Брат, мама. Вы живы, но как же мы далеко друг от друга. Уже почти двадцать лет, как не стало изверга Сталина, но Коммунистическая партия жива, и СССР отгорожен от всех «железным занавесом». Конечно, нам иногда удается передать маме и Бэхору весточку. В этом здорово помогает нам Аяла и еврейское агентство Сохнут. Но как же мне хочется услышать их голос вживую.
Не только во сне, но и наяву, стоит только прикрыть глаза, я вижу нашу Седьмую линию. Вот девочка Элька выглядывает из-за забора. Впрочем, какая она девочка? Ведь она давно уже взрослая женщина, если не погибла в войну. Интересно, жива ли она?
Где мои друзья, Колька Рындин, Илья Вассерман, Зива - девушка Ильи, которая постоянно была членом нашей команды? Даже когда мы бегали смотреть драки и поножовщину после каждой зарплаты на СМЗ Зивка была с нами. Наши мамы пытались загнать нас в такие дни по домам, но разве нас удержишь?
Помню, как в дни зарплаты к проходным завода стекались жены, встречали мужей и старались отобрать у мужей деньги, пока те их не пропили.
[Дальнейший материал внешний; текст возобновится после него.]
-- ==== Sys2Proof/Machine/Links.lean ====
section
/-! DEFINITION. Ports (chapter 10): received frames, replay, records, rolling calibration, sparing and the link commands. -/
namespace Sys2Proof.Machine
open Sys2Proof

/-! ## Lanes (R379) -/

/-- The lane group of a port index, the port of a group, and the lane that carries a position (16 the spare) of a port: lanes 0 to
191, then S0 to S11. -/
def Chip.portGroup (d : Chip) (p : Nat) : Nat := bitsOf (d.rg Reg.LNK_GROUP_MAP.GROUP) (4 * p) 4

def Chip.laneOf (d : Chip) (p j : Nat) : Nat := if j = 16 then 192 + d.portGroup p else 16 * d.portGroup p + j

def Chip.posOfLane (d : Chip) (lane : Nat) : Option (Nat × Nat) :=
  ((List.range 12).find? (fun p => d.portGroup p = if lane < 192 then lane / 16 else lane - 192)).map (fun p =>
    (p, if lane < 192 then lane % 16 else 16))

/-! ## Lane failures (R391 to R394) -/

def Chip.posFailed (d : Chip) (p j : Nat) : Bool := bitOf (d.rg (Reg.LNK_PORT_STATE.FAILED p)) j

def Chip.halfGood (d : Chip) (p h : Nat) : Bool := (List.range 8).all (fun i => !d.posFailed p (8 * h + i))

/-- Rolling calibration stops for the port. -/
def Chip.endSession (d : Chip) (p : Nat) : Chip :=
  (d.setPort p { d.port p with session := none, retry := none }).sr (Reg.LNK_PORT_STATE.CAL_POS p) 0x1F

/-- The records of a failed lane (R392). -/
def Chip.laneRecorded (d : Chip) (p j : Nat) : Chip :=
  let lane := d.laneOf p j
  ((d.note clsLinks).patEvent 4 [lane]).patSet 0x1140 lane

/-- The switch to the half that holds no failed lane, by RETRAIN; none, and the port is DOWN (R394, R395). -/
def Chip.goHalf (d : Chip) (p : Nat) : Chip :=
  match [0, 1].find? (d.halfGood p) with
  | none => d.portDown p
  | some h =>
    let d := d.sendLink p 8 h
    let d := d.setPort p { d.port p with half := some h }
    { (d.retrain p).raiseAttn (.laneSpares p) .degraded clsLinks with ldr := { d.ldr with readmit := true } }

/-- A lane fails that carries position j (R392, R394, R397). -/
def Chip.laneFail (d : Chip) (p j : Nat) : Chip :=
  if d.posFailed p j then d
  else
    let d := d.setBit (Reg.LNK_PORT_STATE.FAILED p) j true
    let d := (d.count (Reg.LNK_COUNT.COUNT p 6)).fault Src.LNK_LANE_FAIL p
    let d := d.laneRecorded p j
    if !d.isDvl p then { d with ldr := { d.ldr with readmit := true } }
    else if d.rg (Reg.LNK_PORT_STATE.SPARE p) ≠ 2 ∧ d.rg (Reg.LNK_PORT_STATE.SPARED_POS p) = 0x1F then
      let d := (d.endSession p).sendLink p 6 j
      (d.sr (Reg.LNK_PORT_STATE.SPARE p) 1).sr (Reg.LNK_PORT_STATE.SPARED_POS p) j
    else match (d.port p).half with
      | some h => if j / 8 = h then d.portDown p else d
      | none => if d.portUp p ∨ d.portState p = 4 then (d.endSession p).goHalf p else d

/-- LANE_FAILURE. -/
def execLaneFailure (p : Fin 12) (position : Fin 16) (s : State) : Out := s.on (fun d => d.laneFail p position)

/-- A spare that carries no position fails (R393). -/
def Chip.spareFail (d : Chip) (p : Nat) : Chip :=
  if d.rg (Reg.LNK_PORT_STATE.SPARED_POS p) ≠ 0x1F ∨ d.rg (Reg.LNK_PORT_STATE.SPARE p) ≠ 0 then d
  else
    let d := (d.endSession p).sr (Reg.LNK_PORT_STATE.SPARE p) 2
    (d.laneRecorded p 16).fault Src.LNK_SPARE_FAIL p

/-- A spare lane that fails: carrying a spared position, that position fails with it (R394); carrying the position of a session, the position
returns to its own lane, and the spare fails (log entry 35). -/
def Chip.spareLaneFail (d : Chip) (p : Nat) : Chip :=
  let j := d.rg (Reg.LNK_PORT_STATE.SPARED_POS p)
  if d.rg (Reg.LNK_PORT_STATE.SPARE p) = 2 then d
  else if j = 0x1F then ((d.endSession p).sr (Reg.LNK_PORT_STATE.SPARE p) 0).spareFail p
  else
    let d := (d.sr (Reg.LNK_PORT_STATE.SPARE p) 2).count (Reg.LNK_COUNT.COUNT p 6)
    let d := (d.fault Src.LNK_LANE_FAIL p).laneRecorded p 16
    match (d.port p).half with
    | some h => if j / 8 = h then d.portDown p else d
    | none => if d.portUp p ∨ d.portState p = 4 then d.goHalf p else d

def execSpareFailure (p : Fin 12) (s : State) : Out := s.on (fun d => d.spareFail p)

/-! ## Received frames (R381 to R384) -/

/-- Frames up to an acknowledged SEQ leave the replay buffer; waiting frames may go. -/
def LinkPort.acked (x : LinkPort) (ack : Nat) : LinkPort :=
  if x.tx.any (fun f => f.seq = ack) then { x with tx := (x.tx.dropWhile (fun f => f.seq ≠ ack)).drop 1 } else x

/-- A frame discarded: the first discard sends a NAK. -/
def Chip.rxFail (d : Chip) (p : Nat) : Chip :=
  let d := d.count (Reg.LNK_COUNT.COUNT p 1)
  if (d.port p).nakSent then d else (d.setPort p { d.port p with nakSent := true }).sendLink p 1 0

/-- A frame or symbol dropped, with or without LNK_PROTOCOL (R382, R388). -/
def Chip.linkDrop (d : Chip) (p : Nat) (protocol : Bool) : Chip :=
  let d := d.count (Reg.LNK_COUNT.COUNT p 8)
  if protocol then d.fault Src.LNK_PROTOCOL p else d

/-- What the transmitter does for a LINK symbol of the partner's receiver (R388 to R394). -/
def Chip.linkSymbol (d : Chip) (p op arg : Nat) : Chip :=
  let x := d.port p
  match op with
  | 1 => d.resend p
  | 2 => d.setPort p { x with txMirror := some (arg % 16) }
  | 3 => d.setPort p { x with txTrain := some (arg % 16) }
  | 4 => d.setPort p { x with txTrain := none, txMirror := some (arg % 16) }
  | 5 => d.setPort p { x with txMirror := none, txTrain := none }
  | 6 => d.setPort p { x with txSpared := some (arg % 16), txMirror := none, txTrain := none, txSpareTrain := false }
  | 7 => d.setPort p { x with txSpareTrain := true, txMirror := none }
  | 8 =>
    if arg > 1 then d.linkDrop p false
    else
      let d := (d.setPort p { x with half := some arg }).endSession p
      { (d.retrain p).raiseAttn (.laneSpares p) .degraded clsLinks with ldr := { d.ldr with readmit := true } }
  | _ => d.linkDrop p false

/-- A PACE symbol: to the slot, service or DMA channel that holds the line for receiving (R388). -/
def Chip.paceSymbol (d : Chip) (p line arg : Nat) : Chip :=
  if d.svcHolds p line then query d p line arg
  else match d.dmaLine p line with
    | some c => d.dmaPace c
    | none => trigger d p line arg

/-- The symbol of a frame, delivered before its flit. -/
def Chip.frameSymbol (d : Chip) (p : Nat) (w : LinkWord) : Chip :=
  match w.symKind.val with
  | 0 => d
  | 1 => d.paceSymbol p w.symOp w.symArg.toNat
  | 2 => d.linkSymbol p w.symOp w.symArg.toNat
  | _ => d.linkDrop p true

/-- A sequenced frame received: discarded unless its SEQ is the next expected, else acknowledged, its credit taken, its symbol and
then its flit delivered. -/
def Chip.rxFrame (d : Chip) (p : Nat) (w : LinkWord) (vc : Option Nat) (deliver : Chip → Chip) : Chip :=
  if !d.portUp p || !d.isDvl p then d
  else
    let d := d.wake.linkTake
    let d := if w.fec.val = 0 then d else d.count (Reg.LNK_COUNT.COUNT p 0) w.fec
    let x := d.port p
    if w.seq.val ≠ x.rxNext then d.rxFail p
    else
      let x := { x.acked w.ack with
        rxNext := (x.rxNext + 1) % 2048, nakSent := false
        credit0 := if w.crdVc = 0 then x.credit0 + 8 * w.crdCount else x.credit0
        credit1 := if w.crdVc = 1 then x.credit1 + 8 * w.crdCount else x.credit1
        owe0 := if vc = some 0 then x.owe0 + 1 else x.owe0
        owe1 := if vc = some 1 then x.owe1 + 1 else x.owe1 }
      deliver (((d.setPort p x).drainPort p).frameSymbol p w)

/-- Whether an address lies in the query ring part of another port (R229). -/
def Chip.otherRing (d : Chip) (p a n : Nat) : Bool :=
  d.kv.svcs.any (fun s => (List.range 8).any (fun q =>
    q ≠ p && bitOf s.2.img.vMask q && overlaps a n (entryAddr s.2.img q 0) (s.2.img.vEntries * s.2.img.vEntryBytes)))

/-- The lines of a WRITE or WRITE_HP frame to device memory. -/
def frameWrite (d : Chip) (p addr lines rsvd : Nat) (flit : List (BitVec 8)) : Chip :=
  let a := addr * 256
  let n := 64 * (lines + 1)
  if rsvd ≠ 0 ∨ !d.writeOk a n ∨ isShared a ∨ isAccel a ∨ isHostWin a ∨ d.unmapped a n ∨ d.otherRing p a n then d.linkDrop p true
  else d.wr a (((flit.map BitVec.toNat) ++ List.replicate 256 0).take n)

def execWriteFrame (p : Fin 12) (w : LinkWord) (addr : BitVec 38) (lines rsvd : Fin 4) (flit : List (BitVec 8)) (s : State) : Out :=
  s.on (fun d => d.rxFrame p w (some 1) (fun d => frameWrite d p addr.toNat lines rsvd flit))

def execWriteHpFrame (p : Fin 12) (w : LinkWord) (addr : BitVec 38) (lines rsvd : Fin 4) (flit : List (BitVec 8)) (s : State) : Out :=
  s.on (fun d => d.rxFrame p w (some 0) (fun d => frameWrite d p addr.toNat lines rsvd flit))

/-- One read request (R382): its 32 bytes. -/
def requestOk (d : Chip) (b : List Nat) : Bool :=
  let a := fieldAt b 0 8
  let n := fieldAt b 8 4
  a % 64 = 0 && n % 64 = 0 && 64 ≤ n && n ≤ 4096 && zeroAt b 14 18 && d.rangeOk a n && !isShared a && !isAccel a && !isHostWin a && !d.unmapped a n

/-- The completions of a read request: a frame for every 256 bytes. -/
def readReply (d : Chip) (p : Nat) (b : List Nat) : Chip :=
  let a := fieldAt b 0 8
  let n := fieldAt b 8 4
  let d := d.noteRead a n
  (List.range (ceilDiv n 256)).foldl (fun (d : Chip) k =>
    let m := min 256 (n - 256 * k)
    d.sendFrame p 5 ((m / 64 - 1) * 2 ^ 40 + fieldAt b 12 2 * 2 ^ 24 + k) (d.bytes (a + 256 * k) m)) d

/-- READ_REQ: `count` is requests − 1, `rsvd` the reserved bits of CTX. -/
def frameReadReq (d : Chip) (p count rsvd : Nat) (flit : List (BitVec 8)) : Chip :=
  let f := flit.map BitVec.toNat
  let rs := (List.range (count + 1)).map (fun i => (f.drop (32 * i)).take 32)
  if rsvd = 0 ∧ rs.all (requestOk d) then rs.foldl (fun (d : Chip) b => readReply d p b) d else d.linkDrop p true

/-- The frame's reserved CTX bits, and its FLIT. -/
def execReadReqFrame (p : Fin 12) (w : LinkWord) (count : Fin 8) (flit : BitVec 39 × List (BitVec 8)) (s : State) : Out :=
  s.on (fun d => d.rxFrame p w (some 1) (fun d => frameReadReq d p count flit.1.toNat flit.2))

/-- READ_CPL: data for a request of the device at `addr` of the partner's memory; the bytes are what the window holds (log entry
34). -/
def frameReadCpl (d : Chip) (p lines offset addr : Nat) (flit : List (BitVec 8)) : Chip :=
  let a := memberWindow p + (addr + 256 * offset) % 2 ^ 45
  d.writeRange a ((((flit.map BitVec.toNat) ++ List.replicate 256 0).take (64 * (lines + 1))).map (fun b => (b, false)))

def execReadCplFrame (p : Fin 12) (w : LinkWord) (lines : Fin 4) (offset : BitVec 24) (addr : BitVec 45) (flit : List (BitVec 8))
    (s : State) : Out :=
  s.on (fun d => d.rxFrame p w (some 1) (fun d => frameReadCpl d p lines offset.toNat addr.toNat flit))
Дважды, летом тридцать седьмого и тридцать восьмого года, когда я был такой, как сейчас моя Агува, папа с мамой отправляли меня в пионерлагерь, который располагался в Горсаде на берегу Первого городского ставка. Ах, как красива была огромная чугунная литая ограда вокруг него.
Я ненавидел пионерский лагерь. Мне не нравились торжественные построения, ходьба строем под барабан, строгая дисциплина, кричалки, восхваляющие Сталина и правительство. Поэтому мы с друзьями постоянно смывались из лагеря и шлялись по городу. Цеплялись на трамвай и ехали в сторону завода Боссе. Там работал юрисконсультом мой папа. Вообще-то завод давно переименовали в «машиностроительный завод имени 15-летия Ленинского комсомола», но в народе он как был Боссе, так им и остался.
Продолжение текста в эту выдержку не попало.